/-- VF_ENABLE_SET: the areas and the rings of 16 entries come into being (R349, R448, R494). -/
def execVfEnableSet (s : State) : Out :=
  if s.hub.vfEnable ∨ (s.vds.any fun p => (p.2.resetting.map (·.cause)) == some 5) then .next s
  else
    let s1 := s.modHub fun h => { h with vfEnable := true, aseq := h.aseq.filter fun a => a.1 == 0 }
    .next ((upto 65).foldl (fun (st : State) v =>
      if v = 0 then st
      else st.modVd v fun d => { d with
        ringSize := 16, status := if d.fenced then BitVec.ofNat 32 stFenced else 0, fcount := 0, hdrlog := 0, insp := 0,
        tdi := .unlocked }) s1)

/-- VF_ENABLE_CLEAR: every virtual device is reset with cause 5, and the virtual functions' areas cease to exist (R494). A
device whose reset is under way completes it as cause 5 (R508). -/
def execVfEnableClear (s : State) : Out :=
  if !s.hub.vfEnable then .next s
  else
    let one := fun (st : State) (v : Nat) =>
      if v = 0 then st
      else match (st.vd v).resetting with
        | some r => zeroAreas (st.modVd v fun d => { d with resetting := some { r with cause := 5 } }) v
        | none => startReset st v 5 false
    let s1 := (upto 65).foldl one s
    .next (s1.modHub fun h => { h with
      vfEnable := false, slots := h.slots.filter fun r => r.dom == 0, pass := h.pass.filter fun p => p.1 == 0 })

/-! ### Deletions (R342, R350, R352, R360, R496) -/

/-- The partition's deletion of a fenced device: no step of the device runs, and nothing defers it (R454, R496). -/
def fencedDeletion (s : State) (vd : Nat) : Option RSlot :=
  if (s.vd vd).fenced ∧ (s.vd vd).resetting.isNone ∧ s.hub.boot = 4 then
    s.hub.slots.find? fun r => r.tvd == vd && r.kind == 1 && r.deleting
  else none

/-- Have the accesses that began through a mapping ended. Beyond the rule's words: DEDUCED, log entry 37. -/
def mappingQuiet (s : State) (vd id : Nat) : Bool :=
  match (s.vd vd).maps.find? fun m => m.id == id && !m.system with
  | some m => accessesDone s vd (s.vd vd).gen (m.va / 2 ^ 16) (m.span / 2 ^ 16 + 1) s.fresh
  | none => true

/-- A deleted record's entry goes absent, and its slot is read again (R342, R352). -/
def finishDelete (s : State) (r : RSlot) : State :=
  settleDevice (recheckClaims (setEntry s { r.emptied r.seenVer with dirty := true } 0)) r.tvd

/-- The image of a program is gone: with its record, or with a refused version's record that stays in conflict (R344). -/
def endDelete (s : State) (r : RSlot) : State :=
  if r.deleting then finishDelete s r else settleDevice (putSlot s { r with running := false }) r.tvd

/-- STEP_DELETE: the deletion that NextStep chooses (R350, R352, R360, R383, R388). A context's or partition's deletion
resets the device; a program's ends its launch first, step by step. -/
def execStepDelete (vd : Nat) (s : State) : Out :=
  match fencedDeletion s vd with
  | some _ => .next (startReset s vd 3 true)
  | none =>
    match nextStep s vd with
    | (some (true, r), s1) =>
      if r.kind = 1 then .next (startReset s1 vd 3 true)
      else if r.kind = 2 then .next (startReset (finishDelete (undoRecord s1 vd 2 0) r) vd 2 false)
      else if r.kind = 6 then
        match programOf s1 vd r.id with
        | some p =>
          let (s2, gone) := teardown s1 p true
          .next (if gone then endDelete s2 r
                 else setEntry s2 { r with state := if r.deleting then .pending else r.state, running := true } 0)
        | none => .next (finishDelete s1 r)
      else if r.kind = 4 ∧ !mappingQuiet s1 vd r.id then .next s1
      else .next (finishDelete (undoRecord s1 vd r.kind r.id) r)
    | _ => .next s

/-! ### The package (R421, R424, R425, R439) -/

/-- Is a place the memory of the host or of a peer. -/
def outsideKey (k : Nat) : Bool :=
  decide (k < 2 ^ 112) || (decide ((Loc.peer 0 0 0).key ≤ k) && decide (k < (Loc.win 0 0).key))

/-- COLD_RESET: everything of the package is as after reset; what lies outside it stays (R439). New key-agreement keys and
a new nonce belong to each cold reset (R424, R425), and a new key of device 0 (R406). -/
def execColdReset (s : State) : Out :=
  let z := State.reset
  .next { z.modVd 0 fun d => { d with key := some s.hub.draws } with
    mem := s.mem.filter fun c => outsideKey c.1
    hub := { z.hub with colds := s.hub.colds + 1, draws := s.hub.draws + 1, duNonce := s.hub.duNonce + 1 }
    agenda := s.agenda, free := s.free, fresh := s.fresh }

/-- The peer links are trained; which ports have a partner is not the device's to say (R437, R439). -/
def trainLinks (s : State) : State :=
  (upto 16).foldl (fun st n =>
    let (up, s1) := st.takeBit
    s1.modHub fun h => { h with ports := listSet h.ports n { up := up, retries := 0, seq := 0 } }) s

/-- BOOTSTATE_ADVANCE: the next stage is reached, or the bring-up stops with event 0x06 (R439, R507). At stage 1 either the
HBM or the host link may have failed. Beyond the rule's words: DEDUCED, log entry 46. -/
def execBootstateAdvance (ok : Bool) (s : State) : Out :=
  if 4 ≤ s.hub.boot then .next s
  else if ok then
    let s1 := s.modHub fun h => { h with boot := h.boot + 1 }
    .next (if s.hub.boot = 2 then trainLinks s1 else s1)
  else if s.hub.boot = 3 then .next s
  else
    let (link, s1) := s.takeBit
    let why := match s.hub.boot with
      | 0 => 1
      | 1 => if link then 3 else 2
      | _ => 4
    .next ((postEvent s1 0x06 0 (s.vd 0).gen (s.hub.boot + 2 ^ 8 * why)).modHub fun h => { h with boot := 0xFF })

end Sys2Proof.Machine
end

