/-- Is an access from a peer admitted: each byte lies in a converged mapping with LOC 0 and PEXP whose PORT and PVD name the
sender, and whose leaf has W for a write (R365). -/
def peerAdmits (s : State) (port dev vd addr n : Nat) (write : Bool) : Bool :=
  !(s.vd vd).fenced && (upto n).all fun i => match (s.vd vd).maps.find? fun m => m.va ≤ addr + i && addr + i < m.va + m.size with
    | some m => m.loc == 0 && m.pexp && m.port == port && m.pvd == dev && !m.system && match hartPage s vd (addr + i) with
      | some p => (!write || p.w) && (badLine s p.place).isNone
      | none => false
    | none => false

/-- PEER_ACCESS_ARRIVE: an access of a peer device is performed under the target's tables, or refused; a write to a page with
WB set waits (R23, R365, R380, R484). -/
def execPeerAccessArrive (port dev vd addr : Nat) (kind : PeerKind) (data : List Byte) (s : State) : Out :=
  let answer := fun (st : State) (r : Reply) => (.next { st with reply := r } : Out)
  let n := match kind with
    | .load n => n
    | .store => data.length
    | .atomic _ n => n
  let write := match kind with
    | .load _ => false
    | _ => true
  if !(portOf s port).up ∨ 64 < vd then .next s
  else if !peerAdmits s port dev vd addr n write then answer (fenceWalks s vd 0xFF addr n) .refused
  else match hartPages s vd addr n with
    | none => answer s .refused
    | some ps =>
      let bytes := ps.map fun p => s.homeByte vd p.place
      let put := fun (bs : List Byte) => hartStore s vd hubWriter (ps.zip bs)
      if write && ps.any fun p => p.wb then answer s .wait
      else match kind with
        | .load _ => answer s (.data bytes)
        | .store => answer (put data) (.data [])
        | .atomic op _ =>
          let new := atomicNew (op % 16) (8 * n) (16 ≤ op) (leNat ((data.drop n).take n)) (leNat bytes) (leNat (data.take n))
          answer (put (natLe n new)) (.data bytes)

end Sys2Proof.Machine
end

----

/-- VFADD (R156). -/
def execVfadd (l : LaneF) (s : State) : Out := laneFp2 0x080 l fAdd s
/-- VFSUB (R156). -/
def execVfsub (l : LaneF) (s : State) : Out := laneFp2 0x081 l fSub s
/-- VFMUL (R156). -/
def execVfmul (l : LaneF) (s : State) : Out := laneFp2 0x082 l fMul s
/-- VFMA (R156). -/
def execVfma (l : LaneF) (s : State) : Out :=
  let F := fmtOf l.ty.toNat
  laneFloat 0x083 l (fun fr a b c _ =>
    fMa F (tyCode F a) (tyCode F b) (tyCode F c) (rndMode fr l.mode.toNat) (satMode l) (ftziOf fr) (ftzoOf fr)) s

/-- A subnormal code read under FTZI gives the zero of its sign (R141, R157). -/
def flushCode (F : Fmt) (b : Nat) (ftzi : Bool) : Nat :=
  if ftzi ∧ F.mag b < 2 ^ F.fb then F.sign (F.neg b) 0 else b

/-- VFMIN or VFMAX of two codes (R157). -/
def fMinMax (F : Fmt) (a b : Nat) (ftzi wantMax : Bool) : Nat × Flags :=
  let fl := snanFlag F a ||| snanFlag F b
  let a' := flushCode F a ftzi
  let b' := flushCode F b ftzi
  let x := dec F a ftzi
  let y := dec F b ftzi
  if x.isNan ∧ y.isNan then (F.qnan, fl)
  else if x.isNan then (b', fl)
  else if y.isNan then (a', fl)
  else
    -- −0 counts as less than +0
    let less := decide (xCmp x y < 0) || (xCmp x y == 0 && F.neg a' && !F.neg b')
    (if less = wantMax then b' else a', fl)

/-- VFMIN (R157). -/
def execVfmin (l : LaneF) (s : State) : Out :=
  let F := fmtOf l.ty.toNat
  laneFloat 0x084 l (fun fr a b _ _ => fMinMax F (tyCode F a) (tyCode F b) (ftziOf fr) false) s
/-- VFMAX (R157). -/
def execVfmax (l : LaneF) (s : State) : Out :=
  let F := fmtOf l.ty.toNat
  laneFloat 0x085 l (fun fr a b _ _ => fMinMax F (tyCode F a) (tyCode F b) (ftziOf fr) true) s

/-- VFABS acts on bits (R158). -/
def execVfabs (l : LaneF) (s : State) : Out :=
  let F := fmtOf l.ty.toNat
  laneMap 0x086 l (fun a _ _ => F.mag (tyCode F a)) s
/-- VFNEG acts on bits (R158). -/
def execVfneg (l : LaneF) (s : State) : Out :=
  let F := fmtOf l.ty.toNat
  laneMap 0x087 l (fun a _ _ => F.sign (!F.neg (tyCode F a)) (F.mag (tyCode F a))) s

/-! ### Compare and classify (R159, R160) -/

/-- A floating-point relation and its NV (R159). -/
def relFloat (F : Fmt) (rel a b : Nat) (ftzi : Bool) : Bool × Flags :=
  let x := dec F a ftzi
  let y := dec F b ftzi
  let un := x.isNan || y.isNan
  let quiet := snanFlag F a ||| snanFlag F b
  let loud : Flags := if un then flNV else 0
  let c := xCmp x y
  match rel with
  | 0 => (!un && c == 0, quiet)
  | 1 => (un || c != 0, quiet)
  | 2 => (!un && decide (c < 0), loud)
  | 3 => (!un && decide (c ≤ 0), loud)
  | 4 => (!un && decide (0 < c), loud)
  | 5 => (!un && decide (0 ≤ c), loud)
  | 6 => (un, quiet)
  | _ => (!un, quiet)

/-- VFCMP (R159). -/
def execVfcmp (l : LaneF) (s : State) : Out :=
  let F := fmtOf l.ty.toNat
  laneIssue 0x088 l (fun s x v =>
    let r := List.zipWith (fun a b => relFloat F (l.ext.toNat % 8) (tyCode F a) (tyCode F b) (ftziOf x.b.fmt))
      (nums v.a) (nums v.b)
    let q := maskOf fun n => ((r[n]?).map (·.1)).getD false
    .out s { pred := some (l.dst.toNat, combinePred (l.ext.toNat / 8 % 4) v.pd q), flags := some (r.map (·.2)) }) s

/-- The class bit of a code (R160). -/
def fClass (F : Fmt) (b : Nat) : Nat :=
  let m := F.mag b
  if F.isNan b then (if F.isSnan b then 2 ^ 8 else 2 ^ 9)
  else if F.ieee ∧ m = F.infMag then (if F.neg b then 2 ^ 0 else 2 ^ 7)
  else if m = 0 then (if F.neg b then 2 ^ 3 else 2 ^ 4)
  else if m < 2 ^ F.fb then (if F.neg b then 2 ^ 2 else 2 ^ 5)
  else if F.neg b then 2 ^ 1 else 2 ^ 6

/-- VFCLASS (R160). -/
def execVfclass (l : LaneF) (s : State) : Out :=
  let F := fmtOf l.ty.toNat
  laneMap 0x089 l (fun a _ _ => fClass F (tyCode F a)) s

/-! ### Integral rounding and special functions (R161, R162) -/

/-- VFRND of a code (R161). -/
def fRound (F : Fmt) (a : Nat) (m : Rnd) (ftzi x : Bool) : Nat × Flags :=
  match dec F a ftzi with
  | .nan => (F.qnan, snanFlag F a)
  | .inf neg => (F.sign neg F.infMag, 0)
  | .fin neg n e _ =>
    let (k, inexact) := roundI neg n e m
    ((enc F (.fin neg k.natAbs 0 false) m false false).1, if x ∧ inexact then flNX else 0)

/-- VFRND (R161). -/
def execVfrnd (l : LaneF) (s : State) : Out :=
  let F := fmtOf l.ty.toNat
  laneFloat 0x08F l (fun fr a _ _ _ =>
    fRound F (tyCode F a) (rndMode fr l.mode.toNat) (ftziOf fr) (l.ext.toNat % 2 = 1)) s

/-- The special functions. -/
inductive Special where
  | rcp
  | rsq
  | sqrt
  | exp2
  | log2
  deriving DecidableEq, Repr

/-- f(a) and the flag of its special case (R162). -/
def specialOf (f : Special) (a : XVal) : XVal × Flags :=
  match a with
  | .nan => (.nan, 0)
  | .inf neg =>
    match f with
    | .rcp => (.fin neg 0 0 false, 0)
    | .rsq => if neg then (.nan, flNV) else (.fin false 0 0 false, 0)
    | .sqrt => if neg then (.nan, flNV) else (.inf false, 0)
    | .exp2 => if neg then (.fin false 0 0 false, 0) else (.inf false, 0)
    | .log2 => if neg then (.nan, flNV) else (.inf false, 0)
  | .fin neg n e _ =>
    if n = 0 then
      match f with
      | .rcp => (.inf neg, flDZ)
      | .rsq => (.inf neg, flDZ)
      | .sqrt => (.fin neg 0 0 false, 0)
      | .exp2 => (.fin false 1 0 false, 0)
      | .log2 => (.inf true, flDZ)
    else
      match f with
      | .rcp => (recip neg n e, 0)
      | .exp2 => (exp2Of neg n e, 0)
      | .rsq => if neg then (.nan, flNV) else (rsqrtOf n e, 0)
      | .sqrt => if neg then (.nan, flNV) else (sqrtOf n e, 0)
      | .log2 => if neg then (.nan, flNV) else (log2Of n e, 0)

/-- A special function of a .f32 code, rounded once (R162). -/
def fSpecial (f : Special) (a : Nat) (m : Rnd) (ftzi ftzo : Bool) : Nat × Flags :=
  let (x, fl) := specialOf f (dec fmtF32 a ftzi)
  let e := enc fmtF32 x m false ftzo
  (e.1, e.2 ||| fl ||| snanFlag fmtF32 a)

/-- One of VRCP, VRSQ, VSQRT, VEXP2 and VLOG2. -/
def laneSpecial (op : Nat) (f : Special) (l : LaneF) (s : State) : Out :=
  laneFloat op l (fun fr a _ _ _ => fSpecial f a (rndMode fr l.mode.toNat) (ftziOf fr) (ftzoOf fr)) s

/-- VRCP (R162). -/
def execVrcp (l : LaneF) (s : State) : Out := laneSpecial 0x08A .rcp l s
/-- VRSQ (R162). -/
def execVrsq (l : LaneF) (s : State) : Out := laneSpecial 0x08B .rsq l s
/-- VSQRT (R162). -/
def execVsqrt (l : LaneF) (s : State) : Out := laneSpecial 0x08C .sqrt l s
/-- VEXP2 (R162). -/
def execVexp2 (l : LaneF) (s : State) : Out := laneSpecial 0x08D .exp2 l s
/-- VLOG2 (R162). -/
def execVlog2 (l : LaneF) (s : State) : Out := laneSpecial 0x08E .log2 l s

----

__Problem to work on__
Look through the entries and return every line where "fMinMax" appears.

__Written reply__
def fMinMax (F : Fmt) (a b : Nat) (ftzi wantMax : Bool) : Nat × Flags :=
  laneFloat 0x084 l (fun fr a b _ _ => fMinMax F (tyCode F a) (tyCode F b) (ftziOf fr) false) s
  laneFloat 0x085 l (fun fr a b _ _ => fMinMax F (tyCode F a) (tyCode F b) (ftziOf fr) true) s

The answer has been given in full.